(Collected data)
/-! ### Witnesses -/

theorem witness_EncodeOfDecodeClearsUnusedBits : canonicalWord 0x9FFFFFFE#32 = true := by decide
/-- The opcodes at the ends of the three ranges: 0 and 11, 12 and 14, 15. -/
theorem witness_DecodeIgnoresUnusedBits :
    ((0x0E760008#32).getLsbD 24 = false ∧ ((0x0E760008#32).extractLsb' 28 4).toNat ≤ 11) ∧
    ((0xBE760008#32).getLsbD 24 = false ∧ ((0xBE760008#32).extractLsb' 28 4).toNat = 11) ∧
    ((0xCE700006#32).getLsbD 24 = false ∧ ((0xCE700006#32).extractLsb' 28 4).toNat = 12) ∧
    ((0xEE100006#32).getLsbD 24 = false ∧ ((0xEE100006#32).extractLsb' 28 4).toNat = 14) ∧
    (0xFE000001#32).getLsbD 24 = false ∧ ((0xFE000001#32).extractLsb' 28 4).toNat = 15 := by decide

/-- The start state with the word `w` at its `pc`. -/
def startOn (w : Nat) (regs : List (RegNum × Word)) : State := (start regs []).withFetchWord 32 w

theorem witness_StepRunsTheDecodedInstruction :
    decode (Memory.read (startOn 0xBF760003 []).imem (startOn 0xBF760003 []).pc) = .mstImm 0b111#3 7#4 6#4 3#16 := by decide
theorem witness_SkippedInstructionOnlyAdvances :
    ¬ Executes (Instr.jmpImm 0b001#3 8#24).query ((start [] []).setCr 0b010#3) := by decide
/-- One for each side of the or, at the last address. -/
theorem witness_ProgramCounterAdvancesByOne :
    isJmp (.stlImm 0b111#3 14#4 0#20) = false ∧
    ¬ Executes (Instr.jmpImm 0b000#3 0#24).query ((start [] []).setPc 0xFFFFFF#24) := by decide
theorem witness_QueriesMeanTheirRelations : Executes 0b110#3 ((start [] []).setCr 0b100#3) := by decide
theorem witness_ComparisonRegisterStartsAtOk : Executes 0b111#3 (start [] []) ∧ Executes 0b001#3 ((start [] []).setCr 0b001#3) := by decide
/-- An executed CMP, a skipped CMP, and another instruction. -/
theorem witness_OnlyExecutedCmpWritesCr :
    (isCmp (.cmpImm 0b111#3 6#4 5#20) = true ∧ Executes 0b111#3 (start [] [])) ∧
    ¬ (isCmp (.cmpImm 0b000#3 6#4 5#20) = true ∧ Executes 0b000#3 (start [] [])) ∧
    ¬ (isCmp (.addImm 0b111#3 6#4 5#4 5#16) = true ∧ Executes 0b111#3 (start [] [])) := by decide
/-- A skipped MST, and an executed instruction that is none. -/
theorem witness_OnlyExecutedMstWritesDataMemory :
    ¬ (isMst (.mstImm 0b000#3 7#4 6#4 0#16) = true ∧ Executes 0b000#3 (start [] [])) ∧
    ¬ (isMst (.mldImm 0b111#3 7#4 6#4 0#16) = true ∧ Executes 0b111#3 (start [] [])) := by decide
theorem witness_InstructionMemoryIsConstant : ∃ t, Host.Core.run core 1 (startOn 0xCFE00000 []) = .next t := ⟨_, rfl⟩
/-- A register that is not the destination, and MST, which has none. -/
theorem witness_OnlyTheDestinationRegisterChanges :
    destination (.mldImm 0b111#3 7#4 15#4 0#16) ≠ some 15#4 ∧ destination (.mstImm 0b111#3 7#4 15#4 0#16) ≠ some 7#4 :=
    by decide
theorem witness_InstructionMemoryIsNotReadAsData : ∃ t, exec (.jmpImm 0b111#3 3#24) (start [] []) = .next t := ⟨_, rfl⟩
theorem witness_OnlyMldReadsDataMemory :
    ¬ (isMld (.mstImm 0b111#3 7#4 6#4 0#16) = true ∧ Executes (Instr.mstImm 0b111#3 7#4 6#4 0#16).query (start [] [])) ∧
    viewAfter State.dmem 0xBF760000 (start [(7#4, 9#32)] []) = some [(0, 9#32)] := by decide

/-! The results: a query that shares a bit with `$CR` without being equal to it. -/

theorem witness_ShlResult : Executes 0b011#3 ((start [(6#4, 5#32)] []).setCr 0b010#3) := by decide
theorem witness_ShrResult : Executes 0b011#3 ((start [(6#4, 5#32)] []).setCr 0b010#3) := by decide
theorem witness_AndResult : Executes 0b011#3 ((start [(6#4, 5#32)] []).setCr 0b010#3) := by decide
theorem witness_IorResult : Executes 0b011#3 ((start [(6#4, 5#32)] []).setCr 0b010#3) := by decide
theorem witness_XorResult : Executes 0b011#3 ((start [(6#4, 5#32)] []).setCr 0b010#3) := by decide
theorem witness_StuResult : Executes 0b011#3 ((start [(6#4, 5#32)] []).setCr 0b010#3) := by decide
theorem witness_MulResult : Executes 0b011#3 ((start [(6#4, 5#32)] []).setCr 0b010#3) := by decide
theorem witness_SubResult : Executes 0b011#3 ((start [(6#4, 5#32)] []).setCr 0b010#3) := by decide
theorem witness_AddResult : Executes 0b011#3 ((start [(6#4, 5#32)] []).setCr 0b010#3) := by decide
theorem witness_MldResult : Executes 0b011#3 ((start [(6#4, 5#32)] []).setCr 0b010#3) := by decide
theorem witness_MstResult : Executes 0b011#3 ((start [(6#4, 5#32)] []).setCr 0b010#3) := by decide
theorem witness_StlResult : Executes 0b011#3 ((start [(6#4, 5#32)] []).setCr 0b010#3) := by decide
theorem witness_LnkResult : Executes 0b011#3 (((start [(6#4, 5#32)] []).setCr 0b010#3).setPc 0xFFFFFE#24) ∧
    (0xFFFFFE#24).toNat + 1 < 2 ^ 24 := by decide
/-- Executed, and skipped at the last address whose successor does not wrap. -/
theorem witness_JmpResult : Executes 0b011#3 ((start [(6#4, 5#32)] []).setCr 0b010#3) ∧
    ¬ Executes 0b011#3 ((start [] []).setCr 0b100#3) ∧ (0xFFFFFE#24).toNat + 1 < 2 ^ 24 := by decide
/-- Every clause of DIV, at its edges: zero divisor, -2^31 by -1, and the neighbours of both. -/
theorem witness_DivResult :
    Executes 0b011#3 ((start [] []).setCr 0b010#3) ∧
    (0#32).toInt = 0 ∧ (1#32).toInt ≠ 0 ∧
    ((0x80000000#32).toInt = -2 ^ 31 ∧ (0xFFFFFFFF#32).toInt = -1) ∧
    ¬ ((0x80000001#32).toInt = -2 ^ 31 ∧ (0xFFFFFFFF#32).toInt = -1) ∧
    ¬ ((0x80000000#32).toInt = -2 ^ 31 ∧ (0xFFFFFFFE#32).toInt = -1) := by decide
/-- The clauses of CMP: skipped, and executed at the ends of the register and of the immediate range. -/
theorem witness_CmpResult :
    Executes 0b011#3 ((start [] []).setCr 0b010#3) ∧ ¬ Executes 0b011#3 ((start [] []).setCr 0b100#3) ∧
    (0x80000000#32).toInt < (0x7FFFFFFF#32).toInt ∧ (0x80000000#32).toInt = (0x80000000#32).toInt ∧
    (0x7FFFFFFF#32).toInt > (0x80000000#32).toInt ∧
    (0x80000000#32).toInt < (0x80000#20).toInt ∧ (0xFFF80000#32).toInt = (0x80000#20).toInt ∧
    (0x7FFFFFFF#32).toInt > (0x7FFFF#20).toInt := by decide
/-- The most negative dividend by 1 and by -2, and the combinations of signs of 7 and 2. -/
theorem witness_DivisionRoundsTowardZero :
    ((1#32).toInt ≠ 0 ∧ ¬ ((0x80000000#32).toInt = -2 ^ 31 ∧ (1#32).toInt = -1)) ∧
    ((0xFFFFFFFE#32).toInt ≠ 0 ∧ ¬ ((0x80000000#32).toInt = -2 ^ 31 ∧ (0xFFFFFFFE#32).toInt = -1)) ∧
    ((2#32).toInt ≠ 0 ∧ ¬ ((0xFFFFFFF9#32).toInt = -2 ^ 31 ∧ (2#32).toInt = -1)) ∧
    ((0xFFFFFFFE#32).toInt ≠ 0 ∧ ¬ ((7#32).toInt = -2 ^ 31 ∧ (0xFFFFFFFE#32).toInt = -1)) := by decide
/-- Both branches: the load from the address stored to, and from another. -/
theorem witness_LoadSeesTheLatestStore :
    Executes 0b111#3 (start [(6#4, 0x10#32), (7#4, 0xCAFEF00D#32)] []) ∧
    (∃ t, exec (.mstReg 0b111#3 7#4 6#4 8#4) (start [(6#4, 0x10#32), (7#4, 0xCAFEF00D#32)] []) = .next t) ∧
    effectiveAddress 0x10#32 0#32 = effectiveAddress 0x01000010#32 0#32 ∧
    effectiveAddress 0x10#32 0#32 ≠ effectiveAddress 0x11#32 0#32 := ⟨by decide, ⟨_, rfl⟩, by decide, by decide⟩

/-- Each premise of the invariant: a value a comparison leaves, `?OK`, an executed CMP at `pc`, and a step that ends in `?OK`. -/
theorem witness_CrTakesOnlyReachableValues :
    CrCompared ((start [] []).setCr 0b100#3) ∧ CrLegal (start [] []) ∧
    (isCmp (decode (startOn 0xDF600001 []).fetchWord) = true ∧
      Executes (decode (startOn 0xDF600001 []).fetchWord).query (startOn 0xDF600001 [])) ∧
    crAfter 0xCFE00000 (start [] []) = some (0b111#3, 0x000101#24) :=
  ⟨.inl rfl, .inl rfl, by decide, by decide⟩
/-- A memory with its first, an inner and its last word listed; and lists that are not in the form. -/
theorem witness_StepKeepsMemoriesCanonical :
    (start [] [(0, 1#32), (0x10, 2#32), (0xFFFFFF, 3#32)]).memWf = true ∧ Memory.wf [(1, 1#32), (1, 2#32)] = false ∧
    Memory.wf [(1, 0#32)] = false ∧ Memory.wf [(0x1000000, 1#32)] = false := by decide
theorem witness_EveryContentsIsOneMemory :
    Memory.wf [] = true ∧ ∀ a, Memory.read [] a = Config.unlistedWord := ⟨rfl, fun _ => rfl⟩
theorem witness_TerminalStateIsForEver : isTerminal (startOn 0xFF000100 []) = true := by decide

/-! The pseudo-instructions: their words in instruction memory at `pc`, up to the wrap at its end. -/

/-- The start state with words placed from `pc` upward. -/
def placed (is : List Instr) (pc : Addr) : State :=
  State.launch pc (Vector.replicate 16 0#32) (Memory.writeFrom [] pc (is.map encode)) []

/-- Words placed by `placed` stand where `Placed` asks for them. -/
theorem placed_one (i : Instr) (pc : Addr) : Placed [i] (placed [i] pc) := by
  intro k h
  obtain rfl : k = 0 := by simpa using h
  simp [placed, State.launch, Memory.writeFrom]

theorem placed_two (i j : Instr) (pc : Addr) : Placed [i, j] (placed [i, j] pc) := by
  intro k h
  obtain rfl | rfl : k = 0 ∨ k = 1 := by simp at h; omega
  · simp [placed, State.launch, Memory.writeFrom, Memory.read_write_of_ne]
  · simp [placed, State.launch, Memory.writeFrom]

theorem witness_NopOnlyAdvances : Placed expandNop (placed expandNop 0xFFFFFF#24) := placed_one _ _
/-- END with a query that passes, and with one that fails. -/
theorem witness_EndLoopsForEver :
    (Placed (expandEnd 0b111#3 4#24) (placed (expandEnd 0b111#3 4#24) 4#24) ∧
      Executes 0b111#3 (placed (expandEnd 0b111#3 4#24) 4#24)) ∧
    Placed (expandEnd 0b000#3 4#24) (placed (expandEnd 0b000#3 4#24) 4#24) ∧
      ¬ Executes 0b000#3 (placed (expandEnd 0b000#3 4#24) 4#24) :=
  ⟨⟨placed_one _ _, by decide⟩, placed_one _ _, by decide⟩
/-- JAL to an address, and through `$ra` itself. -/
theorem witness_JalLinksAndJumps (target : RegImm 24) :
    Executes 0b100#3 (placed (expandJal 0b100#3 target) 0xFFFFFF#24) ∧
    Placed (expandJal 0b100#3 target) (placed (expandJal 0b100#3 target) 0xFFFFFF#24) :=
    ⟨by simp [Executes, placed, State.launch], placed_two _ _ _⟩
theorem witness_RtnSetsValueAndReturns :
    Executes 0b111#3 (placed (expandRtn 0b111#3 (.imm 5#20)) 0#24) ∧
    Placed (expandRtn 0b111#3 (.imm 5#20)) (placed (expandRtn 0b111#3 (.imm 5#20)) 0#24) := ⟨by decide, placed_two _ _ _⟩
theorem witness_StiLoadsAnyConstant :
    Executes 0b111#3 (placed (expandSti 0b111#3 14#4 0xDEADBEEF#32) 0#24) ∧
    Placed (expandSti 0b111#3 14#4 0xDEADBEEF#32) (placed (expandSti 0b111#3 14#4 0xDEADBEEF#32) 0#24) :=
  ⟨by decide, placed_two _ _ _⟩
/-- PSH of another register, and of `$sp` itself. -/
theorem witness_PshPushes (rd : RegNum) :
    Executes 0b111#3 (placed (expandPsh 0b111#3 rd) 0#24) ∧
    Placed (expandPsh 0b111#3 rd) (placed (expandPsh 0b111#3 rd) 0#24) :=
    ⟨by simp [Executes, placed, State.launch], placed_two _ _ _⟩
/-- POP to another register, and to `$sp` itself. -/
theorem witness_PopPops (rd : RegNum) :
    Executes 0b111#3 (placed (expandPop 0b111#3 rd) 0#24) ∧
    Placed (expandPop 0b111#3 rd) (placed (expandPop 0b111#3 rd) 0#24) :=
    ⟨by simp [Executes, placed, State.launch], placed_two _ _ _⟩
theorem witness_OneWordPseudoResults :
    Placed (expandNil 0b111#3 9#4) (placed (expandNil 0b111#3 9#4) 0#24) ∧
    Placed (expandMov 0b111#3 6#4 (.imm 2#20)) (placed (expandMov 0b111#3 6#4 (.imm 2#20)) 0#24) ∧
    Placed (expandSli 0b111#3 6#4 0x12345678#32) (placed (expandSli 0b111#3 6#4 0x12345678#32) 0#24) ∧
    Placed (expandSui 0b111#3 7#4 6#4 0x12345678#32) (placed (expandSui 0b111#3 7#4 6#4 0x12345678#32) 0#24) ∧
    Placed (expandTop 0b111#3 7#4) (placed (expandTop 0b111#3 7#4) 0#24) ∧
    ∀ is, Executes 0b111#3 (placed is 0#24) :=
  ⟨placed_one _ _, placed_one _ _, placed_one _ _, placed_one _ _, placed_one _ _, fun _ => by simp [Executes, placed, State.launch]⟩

What the task asks:
Please copy, exactly and with nothing else, the lines above beginning at the line that has "theorem witness_QueriesMeanTheirRelations : Executes" and ending with the line that has "theorem witness_ComparisonRegisterStartsAtOk : Executes".

Task response:
theorem witness_QueriesMeanTheirRelations : Executes 0b110#3 ((start [] []).setCr 0b100#3) := by decide
theorem witness_ComparisonRegisterStartsAtOk : Executes 0b111#3 (start [] []) ∧ Executes 0b001#3 ((start [] []).setCr 0b001#3) := by decide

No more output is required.